E.B. White, Here Is New York

TT: Hither (not yon!)

December 29, 2004 by Terry Teachout

Our Girl in Chicago is now on New York’s Upper West Side, napping on a couch in the middle of the Teachout Museum in preparation for just short of a week’s worth of nonstop partying and art consumption. (I was going to make her write this posting herself, but I think she needs a little REM sleep before the festivities commence.)

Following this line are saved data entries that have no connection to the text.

theorem State.poisonRead_keep (s : State) (tag : Nat) (t : TagE) (f : RwFields) (forward : Bool) (bad : List Nat) :
    (State.poisonRead s tag t f forward bad).pending = s.pending ∧ (State.poisonRead s tag t f forward bad).time = s.time ∧ (State.poisonRead s tag t f forward bad).dev = s.dev ∧ (State.poisonRead s tag t f forward bad).fuses = s.fuses ∧ (State.poisonRead s tag t f forward bad).params = s.params ∧ (State.poisonRead s tag t f forward bad).plp = s.plp ∧ (State.poisonRead s tag t f forward bad).dram = s.dram ∧ (State.poisonRead s tag t f forward bad).pwr = s.pwr ∧ (State.poisonRead s tag t f forward bad).sec = s.sec ∧ (State.poisonRead s tag t f forward bad).mgmt = s.mgmt ∧ (State.poisonRead s tag t f forward bad).naile = s.naile ∧ (State.poisonRead s tag t f forward bad).nor = s.nor ∧ (State.poisonRead s tag t f forward bad).bus = s.bus ∧ (State.poisonRead s tag t f forward bad).free = s.free := by
  generalize hr : State.poisonRead s tag t f forward bad = r
  simp only [State.poisonRead] at hr
  repeat' split at hr
  all_goals (subst hr; (simp only [and_self, (fact @State.complete_keep), (fact @State.issueTlps_keep), (fact @State.poisonEvent_calm), (fact @State.rereadBlocks_keep), sevDebug, sevInfo, sevNotice, sevWarning, sevError, sevCritical, ne_eq, Nat.reduceEqDiff, not_false_eq_true]))

theorem State.retireTag_keep (s : State) (tag : Nat) :
    (State.retireTag s tag).pending = s.pending ∧ (State.retireTag s tag).time = s.time ∧ (State.retireTag s tag).dev = s.dev ∧ (State.retireTag s tag).fuses = s.fuses ∧ (State.retireTag s tag).params = s.params ∧ (State.retireTag s tag).media = s.media ∧ (State.retireTag s tag).flash = s.flash ∧ (State.retireTag s tag).plp = s.plp ∧ (State.retireTag s tag).dram = s.dram ∧ (State.retireTag s tag).pwr = s.pwr ∧ (State.retireTag s tag).sec = s.sec ∧ (State.retireTag s tag).mgmt = s.mgmt ∧ (State.retireTag s tag).naile = s.naile ∧ (State.retireTag s tag).nor = s.nor ∧ (State.retireTag s tag).bus = s.bus ∧ (State.retireTag s tag).free = s.free := by
  generalize hr : State.retireTag s tag = r
  simp only [State.retireTag] at hr
  repeat' split at hr
  all_goals (subst hr; (simp only [and_self, (fact @State.dropCtxs_keep), (fact @State.feedCtxs_keep), (fact @State.freeCords_keep), (fact @State.orphan_keep), (fact @State.returnCharge_keep), (fact @State.sweepFlushes_keep)]))

theorem State.contextParity_keep (s : State) (n : Nat) (owner : Option Nat) :
    (State.contextParity s n owner).pending = s.pending ∧ (State.contextParity s n owner).time = s.time ∧ (State.contextParity s n owner).dev = s.dev ∧ (State.contextParity s n owner).fuses = s.fuses ∧ (State.contextParity s n owner).params = s.params ∧ (State.contextParity s n owner).media = s.media ∧ (State.contextParity s n owner).flash = s.flash ∧ (State.contextParity s n owner).plp = s.plp ∧ (State.contextParity s n owner).dram = s.dram ∧ (State.contextParity s n owner).pwr = s.pwr ∧ (State.contextParity s n owner).sec = s.sec ∧ (State.contextParity s n owner).mgmt = s.mgmt ∧ (State.contextParity s n owner).naile = s.naile ∧ (State.contextParity s n owner).nor = s.nor ∧ (State.contextParity s n owner).bus = s.bus ∧ (State.contextParity s n owner).free = s.free := by
  generalize hr : State.contextParity s n owner = r
  simp only [State.contextParity] at hr
  repeat' split at hr
  all_goals (subst hr; (simp only [and_self, (fact @State.failAny_keep), (fact @State.feedCtxs_keep), (fact @State.modTag_keep), (fact @State.recordHw_calm), sevDebug, sevInfo, sevNotice, sevWarning, sevError, sevCritical, ne_eq, Nat.reduceEqDiff, not_false_eq_true]))

theorem State.dieQueueParity_keep (s : State) (i : Nat) :
    (State.dieQueueParity s i).pending = s.pending ∧ (State.dieQueueParity s i).time = s.time ∧ (State.dieQueueParity s i).dev = s.dev ∧ (State.dieQueueParity s i).fuses = s.fuses ∧ (State.dieQueueParity s i).params = s.params ∧ (State.dieQueueParity s i).host = s.host ∧ (State.dieQueueParity s i).nvm = s.nvm ∧ (State.dieQueueParity s i).land = s.land ∧ (State.dieQueueParity s i).map = s.map ∧ (State.dieQueueParity s i).media = s.media ∧ (State.dieQueueParity s i).cache = s.cache ∧ (State.dieQueueParity s i).plp = s.plp ∧ (State.dieQueueParity s i).dram = s.dram ∧ (State.dieQueueParity s i).pwr = s.pwr ∧ (State.dieQueueParity s i).sec = s.sec ∧ (State.dieQueueParity s i).mgmt = s.mgmt ∧ (State.dieQueueParity s i).naile = s.naile ∧ (State.dieQueueParity s i).nor = s.nor ∧ (State.dieQueueParity s i).bus = s.bus ∧ (State.dieQueueParity s i).free = s.free := by
  generalize hr : State.dieQueueParity s i = r
  simp only [State.dieQueueParity] at hr
  repeat' split at hr
  all_goals (subst hr; (simp only [and_self, (fact @State.recordHw_calm), sevDebug, sevInfo, sevNotice, sevWarning, sevError, sevCritical, ne_eq, Nat.reduceEqDiff, not_false_eq_true]))

theorem State.parity_keep (s : State) (n : Nat) (owner : Option Nat) (p : ParityEvent) :
    (State.parity s n owner p).pending = s.pending ∧ (State.parity s n owner p).time = s.time ∧ (State.parity s n owner p).dev = s.dev ∧ (State.parity s n owner p).fuses = s.fuses ∧ (State.parity s n owner p).params = s.params ∧ (State.parity s n owner p).media = s.media ∧ (State.parity s n owner p).plp = s.plp ∧ (State.parity s n owner p).dram = s.dram ∧ (State.parity s n owner p).pwr = s.pwr ∧ (State.parity s n owner p).sec = s.sec ∧ (State.parity s n owner p).mgmt = s.mgmt ∧ (State.parity s n owner p).naile = s.naile ∧ (State.parity s n owner p).nor = s.nor ∧ (State.parity s n owner p).bus = s.bus ∧ (State.parity s n owner p).free = s.free := by
  generalize hr : State.parity s n owner p = r
  simp only [State.parity] at hr
  repeat' split at hr
  all_goals (subst hr; (simp only [and_self, (fact @State.contextParity_keep), (fact @State.dieQueueParity_keep), (fact @State.failAny_keep), (fact @State.landingParity_keep), (fact @State.recordHw_calm), (fact @State.retireTag_keep), sevDebug, sevInfo, sevNotice, sevWarning, sevError, sevCritical, ne_eq, Nat.reduceEqDiff, not_false_eq_true]))

theorem State.noteReread_keep (s : State) (t : TagE) (row : Nat) :
    (State.noteReread s t row).pending = s.pending ∧ (State.noteReread s t row).time = s.time ∧ (State.noteReread s t row).dev = s.dev ∧ (State.noteReread s t row).fuses = s.fuses ∧ (State.noteReread s t row).params = s.params ∧ (State.noteReread s t row).host = s.host ∧ (State.noteReread s t row).nvm = s.nvm ∧ (State.noteReread s t row).land = s.land ∧ (State.noteReread s t row).map = s.map ∧ (State.noteReread s t row).media = s.media ∧ (State.noteReread s t row).flash = s.flash ∧ (State.noteReread s t row).cache = s.cache ∧ (State.noteReread s t row).plp = s.plp ∧ (State.noteReread s t row).dram = s.dram ∧ (State.noteReread s t row).pwr = s.pwr ∧ (State.noteReread s t row).sec = s.sec ∧ (State.noteReread s t row).mgmt = s.mgmt ∧ (State.noteReread s t row).naile = s.naile ∧ (State.noteReread s t row).nor = s.nor ∧ (State.noteReread s t row).bus = s.bus ∧ (State.noteReread s t row).free = s.free := by
  generalize hr : State.noteReread s t row = r
  simp only [State.noteReread] at hr
  repeat' split at hr
  all_goals (subst hr; (simp only [and_self, (fact @State.poisonEvent_calm), sevDebug, sevInfo, sevNotice, sevWarning, sevError, sevCritical, ne_eq, Nat.reduceEqDiff, not_false_eq_true]))

theorem State.delivered_keep (s : State) (tag : Nat) (t : TagE) (f : RwFields) :
    (State.delivered s tag t f).pending = s.pending ∧ (State.delivered s tag t f).time = s.time ∧ (State.delivered s tag t f).dev = s.dev ∧ (State.delivered s tag t f).fuses = s.fuses ∧ (State.delivered s tag t f).params = s.params ∧ (State.delivered s tag t f).map = s.map ∧ (State.delivered s tag t f).media = s.media ∧ (State.delivered s tag t f).flash = s.flash ∧ (State.delivered s tag t f).cache = s.cache ∧ (State.delivered s tag t f).plp = s.plp ∧ (State.delivered s tag t f).dram = s.dram ∧ (State.delivered s tag t f).pwr = s.pwr ∧ (State.delivered s tag t f).sec = s.sec ∧ (State.delivered s tag t f).mgmt = s.mgmt ∧ (State.delivered s tag t f).naile = s.naile ∧ (State.delivered s tag t f).nor = s.nor ∧ (State.delivered s tag t f).bus = s.bus ∧ (State.delivered s tag t f).free = s.free := by
  generalize hr : State.delivered s tag t f = r
  simp only [State.delivered] at hr
  repeat' split at hr
  all_goals (subst hr; (simp only [and_self, (fact @State.noteReread_keep), (fact @State.returnData_keep)]))

theorem State.compared_keep (s : State) (tag : Nat) (t : TagE) (f : RwFields) :
    (State.compared s tag t f).pending = s.pending ∧ (State.compared s tag t f).time = s.time ∧ (State.compared s tag t f).dev = s.dev ∧ (State.compared s tag t f).fuses = s.fuses ∧ (State.compared s tag t f).params = s.params ∧ (State.compared s tag t f).plp = s.plp ∧ (State.compared s tag t f).dram = s.dram ∧ (State.compared s tag t f).pwr = s.pwr ∧ (State.compared s tag t f).sec = s.sec ∧ (State.compared s tag t f).mgmt = s.mgmt ∧ (State.compared s tag t f).naile = s.naile ∧ (State.compared s tag t f).nor = s.nor ∧ (State.compared s tag t f).bus = s.bus ∧ (State.compared s tag t f).free = s.free := by
  generalize hr : State.compared s tag t f = r
  simp only [State.compared] at hr
  repeat' split at hr
  all_goals (subst hr; (simp only [and_self, (fact @State.complete_keep), (fact @State.noteReread_keep), (fact @State.poisonEvent_calm), (fact @State.poisonRead_keep), sevDebug, sevInfo, sevNotice, sevWarning, sevError, sevCritical, ne_eq, Nat.reduceEqDiff, not_false_eq_true]))

theorem State.pulled_keep (s : State) (tag : Nat) (t : TagE) (f : RwFields) :
    (State.pulled s tag t f).pending = s.pending ∧ (State.pulled s tag t f).time = s.time ∧ (State.pulled s tag t f).dev = s.dev ∧ (State.pulled s tag t f).fuses = s.fuses ∧ (State.pulled s tag t f).params = s.params ∧ (State.pulled s tag t f).map = s.map ∧ (State.pulled s tag t f).dram = s.dram ∧ (State.pulled s tag t f).pwr = s.pwr ∧ (State.pulled s tag t f).sec = s.sec ∧ (State.pulled s tag t f).mgmt = s.mgmt ∧ (State.pulled s tag t f).naile = s.naile ∧ (State.pulled s tag t f).nor = s.nor ∧ (State.pulled s tag t f).bus = s.bus ∧ (State.pulled s tag t f).free = s.free := by
  generalize hr : State.pulled s tag t f = r
  simp only [State.pulled] at hr
  repeat' split at hr
  all_goals (subst hr; (simp only [and_self, (fact @State.beginTransfer_keep), (fact @State.failWrite_keep), (fact @State.modTag_keep), (fact @State.poisonEvent_calm), (fact @State.publishWrite_keep), sevDebug, sevInfo, sevNotice, sevWarning, sevError, sevCritical, ne_eq, Nat.reduceEqDiff, not_false_eq_true]))

theorem State.readMovedOut_keep (s : State) (tag : Nat) (t : TagE) (f : RwFields) (forward : Bool) :
    (State.readMovedOut s tag t f forward).pending = s.pending ∧ (State.readMovedOut s tag t f forward).time = s.time ∧ (State.readMovedOut s tag t f forward).dev = s.dev ∧ (State.readMovedOut s tag t f forward).fuses = s.fuses ∧ (State.readMovedOut s tag t f forward).params = s.params ∧ (State.readMovedOut s tag t f forward).plp = s.plp ∧ (State.readMovedOut s tag t f forward).dram = s.dram ∧ (State.readMovedOut s tag t f forward).pwr = s.pwr ∧ (State.readMovedOut s tag t f forward).sec = s.sec ∧ (State.readMovedOut s tag t f forward).mgmt = s.mgmt ∧ (State.readMovedOut s tag t f forward).naile = s.naile ∧ (State.readMovedOut s tag t f forward).nor = s.nor ∧ (State.readMovedOut s tag t f forward).bus = s.bus ∧ (State.readMovedOut s tag t f forward).free = s.free := by
  generalize hr : State.readMovedOut s tag t f forward = r
  simp only [State.readMovedOut] at hr
  repeat' split at hr
  all_goals (subst hr; (simp only [and_self, (fact @State.delivered_keep), (fact @State.poisonRead_keep)]))

theorem State.gatherOut_keep (s : State) (tag : Nat) (t : TagE) (f : GatherFields) (g : GatherS) :
    (State.gatherOut s tag t f g).pending = s.pending ∧ (State.gatherOut s tag t f g).time = s.time ∧ (State.gatherOut s tag t f g).dev = s.dev ∧ (State.gatherOut s tag t f g).fuses = s.fuses ∧ (State.gatherOut s tag t f g).params = s.params ∧ (State.gatherOut s tag t f g).map = s.map ∧ (State.gatherOut s tag t f g).media = s.media ∧ (State.gatherOut s tag t f g).flash = s.flash ∧ (State.gatherOut s tag t f g).cache = s.cache ∧ (State.gatherOut s tag t f g).plp = s.plp ∧ (State.gatherOut s tag t f g).dram = s.dram ∧ (State.gatherOut s tag t f g).pwr = s.pwr ∧ (State.gatherOut s tag t f g).sec = s.sec ∧ (State.gatherOut s tag t f g).mgmt = s.mgmt ∧ (State.gatherOut s tag t f g).naile = s.naile ∧ (State.gatherOut s tag t f g).nor = s.nor ∧ (State.gatherOut s tag t f g).bus = s.bus ∧ (State.gatherOut s tag t f g).free = s.free := by
  generalize hr : State.gatherOut s tag t f g = r
  simp only [State.gatherOut] at hr
  repeat' split at hr
  all_goals (subst hr; (simp only [and_self, (fact @State.complete_keep), (fact @State.issueTlps_keep), (fact @State.noteReread_keep), (fact @State.returnData_keep)]))

theorem State.transferDone_keep (s : State) (tag : Nat) (forward : Bool) :
    (State.transferDone s tag forward).pending = s.pending ∧ (State.transferDone s tag forward).time = s.time ∧ (State.transferDone s tag forward).dev = s.dev ∧ (State.transferDone s tag forward).fuses = s.fuses ∧ (State.transferDone s tag forward).params = s.params ∧ (State.transferDone s tag forward).dram = s.dram ∧ (State.transferDone s tag forward).pwr = s.pwr ∧ (State.transferDone s tag forward).sec = s.sec ∧ (State.transferDone s tag forward).mgmt = s.mgmt ∧ (State.transferDone s tag forward).naile = s.naile ∧ (State.transferDone s tag forward).nor = s.nor ∧ (State.transferDone s tag forward).bus = s.bus ∧ (State.transferDone s tag forward).free = s.free := by
  generalize hr : State.transferDone s tag forward = r
  simp only [State.transferDone] at hr
  repeat' split at hr
  all_goals (subst hr; (simp only [and_self, (fact @State.compared_keep), (fact @State.gatherOut_keep), (fact @State.pulled_keep), (fact @State.readMovedOut_keep)]))

theorem State.ctxDone_keep (s : State) (n : Nat) :
    (State.ctxDone s n).pending = s.pending ∧ (State.ctxDone s n).time = s.time ∧ (State.ctxDone s n).dev = s.dev ∧ (State.ctxDone s n).fuses = s.fuses ∧ (State.ctxDone s n).params = s.params ∧ (State.ctxDone s n).dram = s.dram ∧ (State.ctxDone s n).pwr = s.pwr ∧ (State.ctxDone s n).sec = s.sec ∧ (State.ctxDone s n).mgmt = s.mgmt ∧ (State.ctxDone s n).naile = s.naile ∧ (State.ctxDone s n).nor = s.nor ∧ (State.ctxDone s n).bus = s.bus ∧ (State.ctxDone s n).free = s.free := by
  generalize hr : State.ctxDone s n = r
  simp only [State.ctxDone] at hr
  repeat' split at hr
  all_goals (subst hr; (simp only [and_self, (fact @State.feedCtxs_keep), (fact @State.transferDone_keep)]))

Later this evening we’ll be meeting Megan McArdle and the Mutant, respectively my tallest and shortest friends, for dinner at Good Enough to Eat, the official “About Last Night” hangout. If you’re in the neighborhood, stop by our table and kiss the rings!


More anon.

TT: Eastward bound

December 28, 2004 by Terry Teachout

That’s it from Smalltown, U.S.A. The next time you hear from me, I’ll be back at my desk on the Upper West Side of Manhattan. Don’t be surprised if I fail to post again until Wednesday, when Our Girl in Chicago joins me in New York for a week of mad hilarity (I can’t wait to see her start hitting the bars with Maud in tow). Oh, the humanity!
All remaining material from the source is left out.